Wrapping up close to a year of hearings and debate, the Advisory Panel recently submitted its final report to Snow, who will, in turn, make recommendations to Bush that could eventually be presented to Congress.
The report endorses two sweeping tax reform options, including a “Simplified Income Tax Plan” that would refine the current income tax system, and a “Growth and Investment Tax Plan” that would turn the income tax system into more of a consumption tax system. Under the Growth and Investment Tax Plan, the corporate income tax deduction for all imports, including consumer goods, raw materials and other items, would be eliminated, thereby increasing importers’ tax bills.
A total of $648 billion in general merchandise consumer goods was imported into the United States during 2004, according to U.S. Census Bureau statistics. At the 32-percent corporate rate proposed under the Growth and Investment Tax Plan, NRF calculates that the figure would result in $207 billion in new taxes that importers would be forced to pass on to consumers. Relatively few consumer goods are manufactured at competitive prices or in commercial quantities in the United States, so retailers can’t easily shift to domestic products to avoid the tax.
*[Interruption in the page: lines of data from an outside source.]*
/-- Every Laurel and Holly queue with unread entries goes on. -/
def accelGoOn (s : State) : State :=
  (s.queues.filter (fun q => decide (qkKind q.1 ≠ 0) && flag q.2.cfg 63 && decide (q.2.sqHead ≠ q.2.sqTail))).foldl
    (fun s q => accelReads q.1 (sqLen q.2) s) s

/-- Run a descriptor of an engine: a Laurel engine's oldest, a Holly engine's oldest of the operation. -/
def runJob (unit op : Nat) (f : Job → State → State) (s : State) : State :=
  let js := jobsOf s unit
  let j := if unit < 344 then js.head?.filter (fun j => decide (dfld j.d 0 1 = op)) else js.find? (fun j => decide (dfld j.d 0 1 = op))
  match j with
  | some j => accelGoOn (f j s)
  | none => s

/-! ## Memory of an engine (15 R399, R402, R403) -/

/-- The enclosure of a descriptor. -/
def jobEncl (j : Job) : Nat := qkEncl j.qkey

/-- Read octets for a descriptor: the octets, or the status it ends with. -/
def jobRead (j : Job) (pa n : Nat) (s : State) : Except Nat (List Byte) × State :=
  if n = 0 then (.ok [], s)
  else if 2 ^ 52 ≤ pa + n - 1 then (.error 0x09, s)
  else match physRead j.unit 0x09 (jobEncl j) pa n s with
    | (.ok b, s) => (.ok b, s)
    | (.error (.pois _), s) => (.error 0x08, s)
    | (.error _, s) => (.error 0x09, s)

/-- Whether a span lies in granules the enclosure owns. -/
def jobOwns (s : State) (j : Job) (pa n : Nat) : Bool :=
  decide (n = 0) || (decide (pa + n ≤ 2 ^ 52) && (List.range (n / 2 ^ 30 + 2)).all (fun i => decide (placeOf s (jobEncl j) (min (pa + i * 2 ^ 30) (pa + n - 1)) = .mem)))

/-- The first place of a span that the enclosure does not own. -/
def notOwned (s : State) (j : Job) (p : Nat × Nat) : Option Nat :=
  if jobOwns s j p.1 p.2 then none
  else ((List.range (p.2 / 2 ^ 30 + 2)).map (fun i => min (p.1 + i * 2 ^ 30) (p.1 + p.2 - 1))).find? (fun a => decide (placeOf s (jobEncl j) a ≠ .mem))

/-- The record of a write that PROTECTION stops at an address behind which nothing stands (01 R32, 16 Table 16.2a). -/
def noteDenied (j : Job) (spans : List (Nat × Nat)) (s : State) : State :=
  match spans.findSome? (notOwned s j) with
  | some a => if unbackedAt s (jobEncl j) a then noteUnbacked j.unit 0x0A (jobEncl j) a s else s
  | none => s

/-- Write octets for a descriptor. -/
def jobWrite (pa : Nat) (bs : List Byte) (s : State) : State := if bs = [] then s else dmaStore pa bs s

/-- What R403 leaves of an output that may have been written in part: the octets that the engine had written are zero, the others as before;
how many of them it had written is not stated (log 2). -/
def jobWipe (j : Job) (spans : List (Nat × Nat)) (s : State) : State :=
  let f := takeFree s
  ((spans.filter (fun p => jobOwns s j p.1 p.2)).foldl (fun (r : Nat × State) p =>
    (r.1 - p.2, jobWrite p.1 (List.replicate (min r.1 p.2) 0) r.2)) (f.1, f.2)).2

/-- Whether two spans overlap. -/
def overlap (a b : Nat × Nat) : Bool := decide (a.2 ≠ 0) && decide (b.2 ≠ 0) && decide (a.1 < b.1 + b.2) && decide (b.1 < a.1 + a.2)

/-- Count source octets consumed and output octets produced of an engine (20 Table 20.7). -/
def accelCount (unit used made : Nat) (s : State) : State := bumpObj 0x9811 (unit - 336) 64 made (bumpObj 0x9810 (unit - 336) 64 used s)

/-! ## Checksums (15 R412, R413: RFC 1950, RFC 1952) -/

/-- One octet into a CRC-32. -/
def crcByte (c : Nat) (b : Byte) : Nat :=
  (List.range 8).foldl (fun c _ => if c % 2 = 1 then (c / 2) ^^^ 0xEDB88320 else c / 2) (c ^^^ b.toNat)

/-- CRC-32 of more octets after a running value. -/
def crc32 (c : Nat) (bs : List Byte) : Nat := (bs.foldl crcByte (c ^^^ 0xFFFFFFFF)) ^^^ 0xFFFFFFFF

/-- Adler-32 of more octets after a running value. -/
def adler32 (a : Nat) (bs : List Byte) : Nat :=
  let r := bs.foldl (fun (p : Nat × Nat) b => let x := (p.1 + b.toNat) % 65521
    (x, (p.2 + x) % 65521)) (a % 65536, a / 65536)
  r.2 * 65536 + r.1

/-! ## Laurel (15 R406-R416) -/

/-- The regions of a Laurel descriptor that may not overlap; STATE_IN may equal STATE_OUT. -/
def lauClash (d : List Byte) (segs : List (Nat × Nat)) : Bool :=
  let si := dfld d 0x28 8
  let so := dfld d 0x30 8
  let rs := (dfld d 8 8, dfld d 0x10 4) :: segs ++ (if si = 0 then [] else [(si, 36864)]) ++ (if so = 0 ∨ so = si then [] else [(so, 36864)])
  (List.range rs.length).any (fun i => (List.range i).any (fun k => overlap (rs.getD i (0, 0)) (rs.getD k (0, 0))))

/-- A Laurel descriptor that breaks Tables 15.2 and 15.3, before its segment list is read. -/
def lauBad (d : List Byte) : Bool :=
  let comp := decide (dfld d 0 1 = 1)
  let fl := dfld d 2 2
  let depth := dfld d 6 2
  let len := dfld d 0x10 4
  let nseg := dfld d 0x20 1
  decide (2 < dfld d 1 1) || decide (nbits fl 15 10 ≠ 0 ∨ nbits fl 7 5 ≠ 0 ∨ fl.testBit 2 = true) ||
  (if comp then decide (nbits fl 9 8 = 3) || fl.testBit 4 || decide (depth < 4 ∨ 256 < depth) || !zeros d 0x14 4 else decide (nbits fl 9 8 ≠ 0) || decide (depth ≠ 0)) ||
  decide (len = 0 ∨ 2 ^ 30 < len) || decide (dfld d 0x18 8 % 16 ≠ 0) || decide (nseg = 0 ∨ 16 < nseg) || !zeros d 0x21 3 ||
  (!fl.testBit 4 && !zeros d 0x24 4) || decide (dfld d 0x28 8 % 64 ≠ 0) || decide (dfld d 0x30 8 % 64 ≠ 0) || !zeros d 0x38 8 ||
  (fl.testBit 0 == decide (dfld d 0x28 8 ≠ 0))

/-- The segments of a Laurel descriptor, or the status it ends with. -/
def lauSegs (j : Job) (s : State) : Except Nat (List (Nat × Nat)) × State :=
  match jobRead j (dfld j.d 0x18 8) (16 * dfld j.d 0x20 1) s with
  | (.error x, s) => (.error x, s)
  | (.ok b, s) =>
    let es := (List.range (dfld j.d 0x20 1)).map (fun i => b.drop (16 * i))
    let segs := es.map (fun x => (dfld x 0 8, dfld x 8 4))
    if es.any (fun x => !zeros x 12 4 || decide (dfld x 8 4 = 0 ∨ 2 ^ 30 < dfld x 8 4)) ∨ (segs.map (·.2)).foldl (· + ·) 0 < 4096 ∨ lauClash j.d segs = true then
      (.error 0x0A, s)
    else (.ok segs, s)

/-- Write output into segments in order: false when an accessed granule is not owned. -/
def segsWrite (j : Job) : List (Nat × Nat) → List Byte → State → Bool × State
  | _, [], s => (true, s)
  | [], _, s => (true, s)
  | g :: gs, bs, s =>
    if jobOwns s j g.1 (min g.2 bs.length) then segsWrite j gs (bs.drop g.2) (jobWrite g.1 (bs.take g.2) s)
    else (false, noteDenied j [(g.1, min g.2 bs.length)] s)

/-- What a stream has behind it: its window, the bytes pending, running checks and totals, and the coder's own state. -/
structure Stream where
  window : List Byte := []
  pending : List Byte := []
  coder : List Byte := []
  crc : Nat := 0
  adler : Nat := 1
  totalIn : Nat := 0
  totalOut : Nat := 0
deriving DecidableEq, Repr

/-- Load a state buffer (15 R412, Table 15.5). -/
def loadState (j : Job) (s : State) : Except Nat Stream × State :=
  let pa := dfld j.d 0x28 8
  if pa = 0 then (.ok {}, s)
  else match jobRead j pa 36864 s with
    | (.error x, s) => (.error x, s)
    | (.ok b, s) =>
      let plen := dfld b 0x8C02 2
      let wlen := dfld b 0x8C04 4
      if dfld b 0x8FFC 4 ≠ crc32 0 (b.take 0x8FFC) ∨ dfld b 0x8C00 1 ≠ 1 ∨ dfld b 0x8C01 1 ≠ dfld j.d 0 1 * 16 + dfld j.d 1 1 then (.error 0x07, s)
      else (.ok { window := (b.drop (32768 - min wlen 32768)).take (min wlen 32768), pending := (b.drop 0x8000).take (min plen 2048),
                  coder := (b.drop 0x8800).take 1024, crc := dfld b 0x8C08 4, adler := dfld b 0x8C0C 4, totalIn := dfld b 0x8C10 8, totalOut := dfld b 0x8C18 8 }, s)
Economists on the Advisory Panel said last month that floating exchange rates would compensate for the loss of the deduction. But NRF is concerned that such an adjustment could take a long period of time to achieve, and many countries in Asia, Latin America and the Middle East — all regions that are major sources of imports — do not have floating currencies. In addition, the price of imported oil would not get the exchange rate offset because the global price of oil is denominated in U.S. dollars. As a result, gasoline and home heating oil would face large price increases.
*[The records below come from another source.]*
/-- Step 5: once nothing of the tile is left the gate is closed and the tile retired; shadow entries are freed. -/
def failClose (n : Nat) (f : Failover) (s : State) : State :=
  if ¬ tileDrained s f.old then tileDrain f.old s
  else
    let s := { s with ras := { s.ras with drainAt := mDel s.ras.drainAt f.old }, tiles := mPut {} s.tiles f.old {} }
    putFail n { f with step := 5 } (setCoreGate f.old 2 (setTile f.old 2 s))

/-- Step 2: the next spare is chosen and tested; one that fails its self-test is retired behind its closed gate (01 R35, 16 R452). -/
def failSpare (n : Nat) (f g : Failover) (ok : Bool) (s : State) : State :=
  match pickSpare s f.old with
  | none => coreLost n 1 (coreOf s n).pc.toNat s
  | some t => if ok then putFail n { g with spare := some t } s else setCoreGate t 2 (setTile t 2 s)

/-- Steps 6 and 7: the spare is loaded from the save slot, the map names it, held interrupts are delivered and the core starts with the
machine check of its CORE_FAILOVER record pending. In an enclosure reset the core takes the reset values instead, no machine check pending
(16 R453, log 38). -/
def failLoad (n : Nat) (f : Failover) (t : Nat) (s : State) : State :=
  let x := mGet {} s.ras.saves n
  let s := modCpu (.core n) (fun c => if f.reset then { resetCpu c with run := .gated } else { loadCpu x c with run := .running }) s
  let s := setObj 0x5030 n (BitVec.ofNat 64 t) { s with ras := { s.ras with fail := mDel s.ras.fail n } }
  let s := setTile t 0 s
  let s := recordsArrive (noteMove n t 0x0102 1 (f.old + t * 256 + f.trigger * 2 ^ 16) (s.stamp - f.at_) s)
  if f.reset then
    let s := modCpu (.core n) (fun c => { c with mcheck := [] }) s
    if bootCore s (enclOfCore s n) = some n then bootEncl (enclOfCore s n) s else s
  else deliver n false (deliver n true s)

/-- Another failover that has no spare yet comes first: spares are chosen in the order of the step-1 stamps, then of the tiles (16 R453). -/
def outranked (s : State) (n : Nat) (f : Failover) : Bool :=
  s.ras.fail.any (fun x => decide (x.1 ≠ n ∧ x.2.step = 1) && (decide (x.2.at_ < f.at_) || decide (x.2.at_ = f.at_ ∧ x.2.old < f.old)))

/-- CORE_FAILOVER: a core whose rate of retries calls for it starts its failover; a failover under way takes its next step. `ok` is the
self-test's result in step 2 and the save slot read's in step 6; a spare that was retired since it was chosen gives way to the next (01 R37). -/
def failover (n : Nat) (ok : Bool) (s : State) : State :=
  match mFind s.ras.fail n with
  | none =>
    let c := coreOf s n
    if 64 ≤ c.hourRetries ∧ c.hourWin = s.stamp / hourTicks + 1 then startFailover n 1 s else s
  | some f =>
    if f.step = 1 then (if outranked s n f then s else failSpare n f { f with step := 2 } ok s)
    else if f.step = 2 then failSave n f s
    else if f.step = 3 then failDrain n f s
    else if f.step = 4 then failClose n f s
    else match f.spare.filter (fun t => decide (fld (obj s 0x5020 t) 1 0 = 1)) with
      | some t => if ok then failLoad n f t s else coreLost n 0 0 s
      | none => failSpare n f f ok s

/-- A CORE gate that has not drained in 160,000 ticks (16 R457). -/
def drainTimeout (t : Nat) (s : State) : State :=
  match mFind s.ras.drainAt t with
  | some d => if coreGate s t = 1 ∧ d + 160000 ≤ s.stamp + 1 then closeDead t s else s
  | none => s

/-! ## Core checkers (16 R441-R445) -/

/-- A retry (16 R444, R445): every unretired instruction is discarded; a detection that would make a third retry starts core failover. -/
def retryCore (n row : Nat) (s : State) : State :=
  let c := coreOf s n
  if 2 ≤ c.retries then startFailover n 0 s
  else
    let s := flushAll n false s
    let s := bumpObj 0x5060 n 32 1 (countH (.core n) 0x3C 1 (modCpu (.core n) (fun c => { c with retries := c.retries + 1 }) s))
    noteCore n (tileOf s n) 0x0101 1 0 (row + 256 * (c.retries + 1)) c.pc.toNat s

/-- The words an array error poisons: the record names no array code for a structure of the core (log 19). -/
def coreUe (n count : Nat) (s : State) : State := noteCore n (tileOf s n) 0x0202 2 0 0 count s

/-- A dropped store (16 Table 16.4 row 7). -/
def storeDropped (n width pc : Nat) (s : State) : State := noteCore n (tileOf s n) 0x0106 3 0 width pc s

/-- Words of a line replaced by 0 tagged POIS. -/
def poisWords (ws : List Nat) (l : Line) : Line :=
  ws.foldl (fun l w => if 8 ≤ w then l else
    ⟨BitVec.ofNat 512 (l.data.toNat - (nbits l.data.toNat (64 * w + 63) (64 * w) <<< (64 * w))),
     BitVec.ofNat 32 (l.tags.toNat - (nbits l.tags.toNat (4 * w + 3) (4 * w) <<< (4 * w)) + (7 <<< (4 * w)))⟩) l

/-- A double error in an architectural register (16 Table 16.4 row 4). -/
def regPoisoned (n file : Nat) (r : Reg) (s : State) : State :=
  let s := modCpu (.core n) (fun c =>
    if file = 0 then setGpr r ⟨0, .pois⟩ c else if file = 1 then setFpr r 0 c else if file = 2 then setVpr r 0 c else { c with lk := ⟨0, .pois⟩ }) s
  noteCore n (tileOf s n) 0x0105 2 0 r.toNat 0 s

/-- A retired store's entry fails (16 Table 16.4 row 7): its word is stored POIS, or it is discarded. -/
def storeFails (n k : Nat) (data : Bool) (word : Nat) (s : State) : State :=
  match (coreOf s n).sb[k]? with
  | none => s
  | some e =>
    if data ∧ ¬ e.dev then
      let p : SbEntry := { e with pa := word / 8 * 8, bytes := List.replicate 8 0, tag := some .pois, dcz := false }
      coreUe n 1 (modCpu (.core n) (fun c => { c with sb := c.sb.take (k + 1) ++ [p] ++ c.sb.drop (k + 1) }) s)
    else storeDropped n e.bytes.length e.pc.toNat (modCpu (.core n) (fun c => { c with sb := c.sb.eraseIdx k }) s)

/-- A combining-buffer line fails (16 Table 16.4 row 7). -/
def combineFails (n line : Nat) (data : Bool) (word : Nat) (s : State) : State :=
  match (coreOf s n).nt.find? (fun l => decide (l.line = line)) with
  | none => s
  | some x =>
    if data then
      let w := word % 8
      let y : NtLine := { x with
        bytes := (List.range 8).foldl (fun m i => mIns m (8 * w + i) (0 : Byte)) x.bytes
        tags := mIns x.tags w .pois }
      coreUe n 1 (modCpu (.core n) (fun c => { c with nt := c.nt.map (fun l => if l.line = line then y else l) }) s)
    else storeDropped n x.bytes.length 0 (modCpu (.core n) (fun c => { c with nt := c.nt.filter (fun l => decide (l.line ≠ line)) }) s)

/-- A dirty L1D line fails in some words: they go to the L2 line as POIS (16 Table 16.4 row 6); a clean line is invalidated. -/
def l1dFails (n line : Nat) (words : List Nat) (s : State) : State :=
  let t := tileOf s n
  match l1dState s t line with
  | none => s
  | some false => retryCore n 6 (l1dDrop t line s)
  | some true =>
    let s := dropUnder1 line (l1dDrop t line s)
    coreUe n words.length (setLine line (poisWords words (getLine s line)) s)

/-- An entry of a predictor fails its parity: it is treated as a miss (16 Table 16.4 row 9). -/
def predictorFails (what i way : Nat) (c : Cpu) : Cpu :=
  if what = 0 then { c with pred := { c.pred with btb := putSet i { setOf c.pred.btb i with ways := mDel (setOf c.pred.btb i).ways way } c.pred.btb } }
  else if what = 1 then { c with pred := { c.pred with dir := mDel c.pred.dir i } }
  else if what = 2 then { c with pred := { c.pred with ind := mDel c.pred.ind i } }
  else if what = 3 then { c with rstack := c.rstack.take i }
  else { c with loadWait := c.loadWait.filter (fun k => k ≠ i) }

/-- CHECKER_ERROR on a powered core (16 Table 16.4). -/
def checker (n : Nat) (e : CheckErr) (s : State) : State :=
  let c := coreOf s n
  if 192 ≤ n ∨ ¬ (c.run = .running ∨ c.run = .wfi) then s
  else match e with
    | .retry row => retryCore n row s
    | .corrected _ => s
    | .predictor what i way => modCpu (.core n) (predictorFails what i way) s
    | .reg file r => if file = 0 ∧ r = 0 then s else regPoisoned n file r s
    | .l1i line => retryCore n 5 (l1iDrop (tileOf s n) line s)
    | .l1d line words => l1dFails n line words s
    | .store k data word => storeFails n k data word s
    | .combine line data word => combineFails n line data word s
    | .tlb va => retryCore n 8 (modCpu (.core n) (tlbRemove (fun x => inBlock x (vpnOf va))) s)
    | .wired slot => retryCore n 8 (modCpu (.core n) (fun c => { c with wired := mDel c.wired slot }) s)
    | .oneCopy => retryCore n 10 s
    | .bothCopies => coreLost n 0 0 s

/-- CORE_LOST: the checkpoint is lost, a failover finds no spare, or the tile is dead (16 R451, R457). -/
def coreLostBy (n reason : Nat) (s : State) : State :=
  if reason = 0 then coreLost n 0 0 s
  else if reason = 1 then
    match mFind s.ras.fail n with
    | some f => if f.step = 1 ∧ pickSpare s f.old = none then coreLost n 1 (coreOf s n).pc.toNat s else s
    | none => s
  else if reason = 2 ∧ n < 192 then closeDead (tileOf s n) s
  else s

/-! ## Meanings -/

/-- ERROR_RECORD (16 R437). -/
def execErrorRecord (k : Nat) (s : State) : Host.Outcome State Fault Refusal := .next (recordArrives k s)

/-- CHECKER_ERROR (16 R441). -/
def execCheckerError (n : Nat) (e : CheckErr) (s : State) : Host.Outcome State Fault Refusal := .next (checker n e s)

/-- CORE_FAILOVER (16 R448). -/
def execCoreFailover (n : Nat) (ok : Bool) (s : State) : Host.Outcome State Fault Refusal := .next (failover n ok s)

/-- CORE_LOST (16 R451). -/
def execCoreLost (n reason : Nat) (s : State) : Host.Outcome State Fault Refusal := .next (coreLostBy n reason s)

/-- TILE_HEARTBEAT_MISS: the eighth miss in a row (16 R457). -/
def execTileHeartbeatMiss (t : Nat) (s : State) : Host.Outcome State Fault Refusal := .next (closeDead t s)

/-- DRAIN_TIMEOUT (16 R457). -/
def execDrainTimeout (t : Nat) (s : State) : Host.Outcome State Fault Refusal := .next (drainTimeout t s)

/-- ZOMBIE (16 R459). -/
def execZombie (t net_ : Nat) (s : State) : Host.Outcome State Fault Refusal := .next (zombie t net_ s)

/-- RAS_FORCE_CORE_FAILOVER (16 R466). -/
def execRasForceCoreFailover (n : Nat) (s : State) : Host.Outcome State Fault Refusal := .next (startFailover n 2 s)

/-- FLT_RING (16 R438). -/
def execFltRing (e : Nat) (v : Word) (s : State) : Host.Outcome State Fault Refusal := .next (writeFltRing e v s).2

/-- FLT_HEAD (16 R438). -/
def execFltHead (e : Nat) (v : Word) (s : State) : Host.Outcome State Fault Refusal := .next (writeFltHead e v s).2

end Sys2Proof.Machine
end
NRF also believes elimination of the deduction would be a violation of World Trade Organization (WTO) rules on national treatment and could expose billions of dollars worth of U.S. exports to WTO-sanctioned trade retaliation.
NRF wrote to Bush on October 20, urging that he reject the import tax proposal; the federation will continue to lobby against the plan with both the Administration and Congress.
The panel rejected a controversial proposal to replace the income tax system with a National Retail Sales Tax (NRST), which the Treasury Department said could have required a tax rate as high as 84 percent, stated the NFF. NRF argued that the NRST would prove devastating for consumer spending and the nation’s economy, and the Advisory Panel agreed with NRF’s arguments that the tax would be highly regressive and require too high a rate. The panel also rejected an add-on Value Added Tax, which NRF said would also have a chilling effect on consumer spending.